Preserving large numbers
try working with colClasses="character"
read.csv("file.csv", colClasses = "character")
http://stat.ethz.ch/R-manual/R-devel/library/utils/html/read.table.html
Have a look at this link.
Picking up on what you said in the comments, you can directly import the text as a character by specifying the colClasses
in read.table()
. For example:
num <- "1665535004661"
dat.char <- read.table(text = num, colClasses="character")
str(dat.char)
#------
'data.frame': 1 obs. of 1 variable:
$ V1: chr "1665535004661"
dat.char
#------
V1
1 1665535004661
Alternatively (and for other uses), you can specify the digits
variable under options()
. The default is 7 digits and the acceptable range is 1-22. To be clear, setting this option in no way changes or alters the underlying data, it merely controls how it is displayed on screen when printed. From the help page for ?options
:
controls the number of digits to print when printing numeric values. It is a suggestion only.
Valid values are 1...22 with default 7. See the note in print.default about values greater than
15.
Example illustrating this:
options(digits = 7)
dat<- read.table(text = num)
dat
#------
V1
1 1.665535e+12
options(digits = 22)
dat
#------
V1
1 1665535004661
To flesh this out completely and to account for the cases when setting a global setting is not preferable, you can specify digits directly as an argument to print(foo, digits = bar)
. You can read more about this under ?print.default
. This is what John describes in his answer so credit should go to him for illuminating that nuance.

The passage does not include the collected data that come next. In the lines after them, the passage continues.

-- ==== Sys2Proof/Laws/KeepRegs.lean ====
section
/-! SUPPORT. What the operations of Machine/Regs.lean keep (Laws/Keeps.lean). -/
namespace Sys2Proof.Machine

theorem keeps_after {s t : State} (h : Keeps s t) (a0) (hf : ∀ u, a0 = .next u → Keeps s u) : Keeps s (after a0 t) := by
  unfold after
  split
  · exact hf _ rfl
  · exact h

theorem keeps_writeQcOp {s t : State} (h : Keeps s t) (a0) (a1) : Keeps s (writeQcOp a0 a1 t) := by
  unfold writeQcOp
  iterate 40 try any_goals first
    | with_reducible assumption
    | with_reducible refine keeps_qcAnswer ?_ ..
    | with_reducible refine keeps_after ?_ _ (fun _ _ => ?_)
    | with_reducible refine keeps_execQcCreate ?_ _ _  (by with_reducible assumption)
    | with_reducible refine keeps_execQcDrain ?_ _ _  (by with_reducible assumption)
    | with_reducible refine keeps_execQcResume ?_ _ _  (by with_reducible assumption)
    | with_reducible refine keeps_execQcDestroy ?_ _ _  (by with_reducible assumption)
    | with_reducible refine keeps_execQcArm ?_ _ _  (by with_reducible assumption)
    | with_reducible refine keeps_execQcQuery ?_ _ _  (by with_reducible assumption)
    | with_reducible refine Keeps.snd (by with_reducible assumption) ?_
    | (intro _)
    | split
    | dsimp only

theorem keeps_writeLigOp {s t : State} (h : Keeps s t) (a0) (a1) : Keeps s (writeLigOp a0 a1 t) := by
  unfold writeLigOp
  iterate 40 try any_goals first
    | with_reducible assumption
    | with_reducible refine keeps_ligAnswer ?_ ..
    | with_reducible refine keeps_after ?_ _ (fun _ _ => ?_)
    | with_reducible refine keeps_execLigLoad ?_ _ _  (by with_reducible assumption)
    | with_reducible refine keeps_execLigClear ?_ _ _  (by with_reducible assumption)
    | with_reducible refine keeps_ligCommand ?_ _ _ _ (fun _ _ => ?_) (by with_reducible assumption)
    | with_reducible refine Keeps.snd (by with_reducible assumption) ?_
    | (intro _)
    | split
    | dsimp only

theorem keeps_writeTallyOp {s t : State} (h : Keeps s t) (a0) (a1) : Keeps s (writeTallyOp a0 a1 t) := by
  unfold writeTallyOp
  iterate 40 try any_goals first
    | with_reducible assumption
    | with_reducible refine keeps_tallyAnswer ?_ ..
    | with_reducible refine keeps_after ?_ _ (fun _ _ => ?_)
    | with_reducible refine keeps_execTallyAlloc ?_ _ _ _  (by with_reducible assumption)
    | with_reducible refine keeps_execTallyFree ?_ _ _  (by with_reducible assumption)
    | with_reducible refine keeps_execTallySet ?_ _ _  (by with_reducible assumption)
    | with_reducible refine keeps_execTallyRead ?_ _ _  (by with_reducible assumption)
    | with_reducible refine keeps_tallyCommand ?_ _ _ _ (fun _ _ => ?_) (by with_reducible assumption)
    | with_reducible refine Keeps.snd (by with_reducible assumption) ?_
    | (intro _)
    | split
    | dsimp only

It's not in a "1.67E+12 format", it just won't print entirely using the defaults. R is reading it in just fine and the whole number is there.
x <- 1665535004661
> x
[1] 1.665535e+12
> print(x, digits = 16)
[1] 1665535004661
See, the numbers were there all along. They don't get lost unless you have a really large number of digits. Sorting on what you brought in will work fine and you can just explicitly call print() with the digits option to see your data.frame instead of implicitly by typing the name.
From the ?is.integer page:
"Note that current implementations of R use 32-bit integers for integer vectors, so the range of representable integers is restricted to about +/-2*10^9?
1665535004661L > 2*10^9 [1] TRUE
You want package Rmpfr.
library(Rmpfr)
x <- mpfr(15, precBits= 1024)